Make WordPress Core

#60392 closed defect (bug) (wontfix)

HTML API: Tag processor no longer visits all closing tags

Reported by: westonruter's profile westonruter Owned by:
Milestone: Priority: normal
Severity: normal Version: 6.5
Component: HTML API Keywords:
Focuses: Cc:

Description (last modified by westonruter)

I just discovered that the HTML Tag Processor is no longer visiting all closing tags.

This issue was introduced in r57348 as part of #60170.

Here is a test case:

<?php

$html = '
        <html>
                <head>
                        <title>Greeting</title>
                </head>
                <body>
                        <p>Hello world!</p>
                </body>
        </html>
';

$p = new WP_HTML_Tag_Processor( $html );

$found_closing_title_tag = false;
while ( $p->next_tag( array( 'tag_closers' => 'visit' ) ) ) {
        if ( $p->is_tag_closer() && 'TITLE' === $p->get_tag() ) {
                $found_closing_head_tag = true;
        }
}

echo ( $found_closing_title_tag ? 'GOOD' : 'BAD' ) . PHP_EOL;

I've noticed this also happen for STYLE and SCRIPT tags in the HEAD, in addition to TITLE.

Before the commit, this outputs GOOD but after the commit it outputs BAD.

Change History (8)

#1 @westonruter
15 months ago

  • Description modified (diff)

#2 follow-up: @dmsnell
15 months ago

@westonruter we made a breaking change in this behavior in order to avoid mistakes dealing with the fact that no HTML exists inside the TITLE.

you can now treat TITLE and the other special tags as if they were void or self-closing. to get the contents, call $processor->get_modifiable_text() while matched on a TITLE tag.
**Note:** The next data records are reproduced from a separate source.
-- ==== Sys2Proof/Machine/Cicada.lean ====
section
/-! DEFINITION. Cicada: taking a raise, coalescing, routing and the log (19: R374 to R380, R476). -/

namespace Sys2Proof.Machine

/-- SRC_CFG.CW as a window length in 2^-48 s (R376); 0 is no window. -/
def windowLen (cw : Nat) : Nat := if cw = 0 then 0 else ms (2 ^ (cw - 1))

/-- The record of R380. -/
def recWords (src : Nat) (w : Win) (final : Bool) : List Word :=
  timeWords w.t ++ [BitVec.ofNat 32 (w.count * 65536 + (if final then 2 ^ 14 else 0) + w.cls * 4096 + src),
    BitVec.ofNat 32 w.seq, BitVec.ofNat 32 (w.inst % 65536 * 65536 + w.page), w.detail, BitVec.ofNat 32 w.lastDt]

def logAddr (slot : Nat) : Nat := 0x160000 + 32 * slot

/-- Write a record to its slot of the log (Comb master 13, R379). -/
def State.logWrite (s : State) (slot : Nat) (ws : List Word) : State := s.combWrite 13 (logAddr slot) (wordBytes ws)

/-- The summary record in slot 0 (R380). -/
def State.logSummary (s : State) : State :=
  let n (c : Nat) := (s.cic.loss.getD c 0)
  s.logWrite 0 (timeWords s.cic.lossT ++ [0x7FF, BitVec.ofNat 32 s.cic.newest,
    BitVec.ofNat 32 (n 1 * 65536 + n 0), BitVec.ofNat 32 (n 3 * 65536 + n 2), BitVec.ofNat 32 s.cic.lossTot])

/-- Records held and reserved per class (CL_HELD, CL_RES). -/
def heldFld (c : Nat) : Fld :=
  match c with | 0 => F.CL_HELD01_N0 | 1 => F.CL_HELD01_N1 | 2 => F.CL_HELD23_N2 | _ => F.CL_HELD23_N3
def resFld (c : Nat) : Fld :=
  match c with | 0 => F.CL_RES01_RES0 | 1 => F.CL_RES01_RES1 | 2 => F.CL_RES23_RES2 | _ => F.CL_RES23_RES3

def State.reserves (s : State) : Nat := s.fget (resFld 0) + s.fget (resFld 1) + s.fget (resFld 2) + s.fget (resFld 3)
def State.logHeld (s : State) : Nat := s.fget (heldFld 0) + s.fget (heldFld 1) + s.fget (heldFld 2) + s.fget (heldFld 3)

/-- A record of class `c` is lost (R379): counted, and LOGDROP raised. -/
def State.logLoss (s : State) (c : Nat) : State :=
  let s := s.finc (F.CL_DROP c)
  let s := { s with cic.loss := s.cic.loss.set c (satInc 16 (s.cic.loss.getD c 0)),
                    cic.lossTot := satInc 32 s.cic.lossTot, cic.lossT := s.now }
  s.logSummary.evRise 0x130 0

/-- The lowest class satisfying `p`. -/
def lowestClass (p : Nat → Bool) : Option Nat := [0, 1, 2, 3].find? p

/-- The slot of the oldest record of a class. -/
def State.oldest (s : State) (c : Nat) : Option Nat :=
  (s.cic.slots.foldl (fun (m : Option (Nat × Nat)) e => match e.2 with
    | some (k, a) => if k = c then (match m with
        | none => some (e.1, a)
        | some (_, b) => if a < b then some (e.1, a) else m) else m
    | none => m) none).map Prod.fst

/-- The lowest free slot of the log (log entry 10). -/
def logGap : Nat → Tab (Option (Nat × Nat)) → Option Nat
  | n, [] => if n < 8192 then some n else none
  | n, (j, _) :: r => if n < j then (if n < 8192 then some n else none) else logGap (n + 1) r

/-- Where a new record of class `c` goes (R379): a free slot, a slot to replace with its class, or nowhere. -/
def State.logCase (s : State) (c : Nat) : Option (Nat × Option Nat) :=
  let above (k : Nat) : Bool := decide (s.fget (resFld k) < s.fget (heldFld k))
  match logGap 1 s.cic.slots with
  | some n => some (n, none)
  | none =>
    let victim :=
      if s.fget (heldFld c) < s.fget (resFld c) then lowestClass above
      else lowestClass fun k => decide (k ≤ c) && above k
    victim.bind fun k => (s.oldest k).map fun n => (n, some k)

/-- Place a record (R379): the state after and its slot. -/
def State.logPlace (s : State) (c : Nat) : State × Option Nat :=
  match s.logCase c with
  | none => (s.logLoss c, none)
  | some (n, old) =>
    let before := s.logHeld
    let s := match old with
      | none => s
      | some k =>
        let s := (s.fput (heldFld k) (s.fget (heldFld k) - 1)).logLoss k
        { s with cic.wins := s.cic.wins.map fun (e : Nat × Option Win) =>
            (e.1, e.2.map fun (w : Win) => if w.slot = some n then { w with slot := none } else w) }
    let s := { s with cic.slots := Tab.set (fun _ => none) s.cic.slots n (some (c, s.cic.age)), cic.age := s.cic.age + 1 }
    let s := s.fput (heldFld c) (s.fget (heldFld c) + 1)
    (s.when (decide (before < 8191 ∧ s.logHeld = 8191)) (·.evRise 0x130 1), some n)

/-- Pending classes of a target, enabled (R377): `k` 0 WARDEN, 1 PCIE, 2 PIN0, 3 PIN1. -/
def irqFld (k : Nat) : Fld := ⟨0x130 * 4096 + 0x044, 4 * k, 4⟩
def irqEnFld (k : Nat) : Fld := ⟨0x130 * 4096 + 0x048, 4 * k, 4⟩
def State.irqActive (s : State) (k : Nat) : Bool := s.fget (irqFld k) &&& s.fget (irqEnFld k) ≠ 0

/-- Set a class bit of a target; the PCIe target sends its message on the rise from zero, the Warden's line 0 is
set while its bits are nonzero (R270, R377). -/
def State.target (s : State) (k c : Nat) : State :=
  let was := s.irqActive k
  let s := s.fput (irqFld k) (s.fget (irqFld k) ||| 2 ^ c)
  if k = 0 then s.when (s.irqActive 0) (·.wardenLine 0)
  else if k = 1 then s.when (!was && s.irqActive 1) (·.msix 0)
  else s

/-- What CL_IRQEN lets through that `old` held back (R377). -/
def State.targetsRise (s old : State) : State :=
  (s.when (!old.irqActive 0 && s.irqActive 0) (·.wardenLine 0)).when (!old.irqActive 1 && s.irqActive 1) (·.msix 0)

/-- The tenants a source's TEN target reaches (R377): tenant 0, and the owner of an owned, unlocked page. -/
def State.tenTargets (s : State) (page : Nat) : List Nat :=
  let o := s.fget (PG_TENANT page)
  0 :: (if s.flag (PG_OWNED page) ∧ ¬ s.flag (PG_LOCK page) ∧ o ≠ 0 then [o] else [])

def State.sendEvent (s : State) (page : Nat) (ws : List Word) : State :=
  (s.tenTargets page).foldl (fun s t => s.sendFrame t 5 (wordBytes ws)) s

/-- A LOG subscription receives every DIV-th record written (R304). -/
def State.logSubs (s : State) (ws : List Word) : State :=
  s.openTenants.foldl (fun s t =>
    (s.tenant t).subs.foldl (fun s b =>
      if b.kind = 8 then
        let n := b.cnt + 1
        let go := max 1 b.div ≤ n
        let s := s.updTenant t fun x => { x with subs := x.subs.map fun y =>
          if y.handle = b.handle then { y with cnt := if go then 0 else n } else y }
        s.when (decide go) (·.sendFrame t 10 (wordBytes ws))
      else s) s) s

def State.setWin (s : State) (src : Nat) (w : Option Win) : State :=
  { s with cic.wins := Tab.set (fun _ => none) s.cic.wins src w }

/-- A window closes (R376): with repeats, the FINAL copy goes to the tenants the source is routed to now. -/
def State.closeWin (s : State) (src : Nat) : State :=
  match Tab.get (fun _ => none) s.cic.wins src with
  | none => s
  | some w =>
    let s := (s.setWin src none).fput (F.SRC_CNT_COUNT src) 0
    s.when (decide (1 ≤ w.count) && s.flag (F.SRC_CFG_TEN src)) (·.sendEvent w.page (recWords src w true))

/-- The detail word of an occurrence (R380). -/
def State.detailOf (s : State) (r : Raise) : Word :=
  match r.detail with
  | some d => d
  | none => if r.src < 1024 then s.reg (F.CH_STAT_STATE r.src).addr else s.reg (r.page * 4096 + 0x01C)

/-- A new occurrence (R376, R377, R380); an event a host port page raises for the Warden sets its PORT line (R270). -/
def State.occurrence (s : State) (r : Raise) : State :=
  let src := r.src
  let cls := s.fget (F.SRC_CFG_CLASS src)
  let len := windowLen (s.fget (F.SRC_CFG_CW src))
  let w : Win := ⟨s.now, len, cls, min r.reps 0xFFFF, s.fget F.CL_SEQ, r.inst, r.page, s.detailOf r, 0, none⟩
  let s := (s.fput F.CL_SEQ (w.seq + 1)).finc (F.SRC_CNT_OCC src)
  let ws := recWords src w false
  let keep := s.flag (F.SRC_CFG_LOG src) && decide (src ≠ 1117 ∧ src ≠ 1118)
  let (s, slot) := if keep then s.logPlace cls else (s, none)
  let s := match slot with
    | some n => (({ s with cic.newest := w.seq }.logWrite n ws).logSummary).logSubs ws
    | none => s
  let s := if len = 0 then s else (s.setWin src (some { w with slot := slot })).fput (F.SRC_CNT_COUNT src) w.count
  let s := s.when (s.flag (F.SRC_CFG_WARDEN src)) (·.target 0 cls)
  let s := s.when (s.flag (F.SRC_CFG_WARDEN src) && decide (0x150 ≤ r.page ∧ r.page ≤ 0x15C)) (·.wardenLine 3)
  let s := s.when (s.flag (F.SRC_CFG_PCIE src)) (·.target 1 cls)
  let s := s.when (s.flag (F.SRC_CFG_PIN0 src)) (·.target 2 cls)
  let s := s.when (s.flag (F.SRC_CFG_PIN1 src)) (·.target 3 cls)
  s.when (s.flag (F.SRC_CFG_TEN src)) (·.sendEvent r.page ws)

/-- A raise inside an open window (R376). -/
def State.repeatIn (s : State) (r : Raise) (w : Win) : State :=
  let sched := r.detail.any fun d => r.inst = 0 ∧ d.getLsbD 31
  let w' := { w with count := min (w.count + 1 + r.reps) 0xFFFF,
                     inst := if sched then w.inst else w.inst ||| r.inst,
                     lastDt := min ((s.now - w.t) * 1000000 / sec) 0xFFFFFFFF }
  let s := (s.setWin r.src (some w')).fput (F.SRC_CNT_COUNT r.src) w'.count
  match w.slot with
  | some n => s.logWrite n (recWords r.src w' false)
  | none => s

/-- Cicada takes the first raise waiting (R375, R376). -/
def State.takeRaise (s : State) : State :=
  match s.cic.raises with
  | [] => s
  | r :: rest =>
    let s := { s with cic.raises := rest }
    match Tab.get (fun _ => none) s.cic.wins r.src with
    | some w => if s.now < w.t + w.w then s.repeatIn r w else (s.closeWin r.src).occurrence r
    | none => s.occurrence r

/-- CL_CTL.CLR (R380). -/
def State.clClear (s : State) : State :=
  let s := ((((s.fput (F.CL_DROP 0) 0).fput (F.CL_DROP 1) 0).fput (F.CL_DROP 2) 0).fput (F.CL_DROP 3) 0)
  { s with cic.loss := [0, 0, 0, 0], cic.lossTot := 0 }.logSummary

/-- CICADA_TAKE_RAISE (R375). -/
def execCicadaTakeRaise (s : State) : Host.Outcome State Fault Refusal := .next s.takeRaise

/-- COALESCE_WINDOW_CLOSE (R376): the window of the source ends, at its end t + W. -/
def execCoalesceWindowClose (src : Fin 1152) (s : State) : Host.Outcome State Fault Refusal :=
  .next (match Tab.get (fun _ => none) s.cic.wins src.val with
    | some w => if s.now < w.t + w.w then s else s.closeWin src
    | none => s)

/-- CL_CLR (R380): a write of CL_CTL.CLR. -/
def execClClr (via : Via) (s : State) : Host.Outcome State Fault Refusal :=
  .next (s.guarded via 0x130 0x040 State.clClear)

end Sys2Proof.Machine
end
you will also still visit closing TITLE tags if they appear unexpectedly, as in <div>This is not a div closer</title>

#3 @costdev
15 months ago

@dmsnell Two questions:

  1. Can you drop a link to where the breaking change was discussed and had consensus as an acceptable breaking change?
  2. Has there been discussion about a dev note for #60170 to inform extenders about the changes?

#4 @dmsnell
15 months ago

thanks @costdev.

#60170 has been open for four weeks and the underlying work has been open since November, and discussion has occurred in #core-html-api in Slack since at least then.

https://github.com/WordPress/wordpress-develop/pull/5683

The change is partially breaking, because it wasn't possible beforehand to read text content from the Tag Processor. The same behavior was embedded within the Tag Processor when an HTML document only contained the opening TITLE tag; it would not find the opening tag if it couldn't find the closing tag.

The dev notes highlight this as a change. I'll send you a DM with a link to the preview.

#5 @costdev
15 months ago

Thanks @dmsnell!

#6 in reply to: ↑ 2 @westonruter
15 months ago

  • Keywords close added; needs-patch removed

Replying to dmsnell:

@westonruter we made a breaking change in this behavior in order to avoid mistakes dealing with the fact that no HTML exists inside the TITLE.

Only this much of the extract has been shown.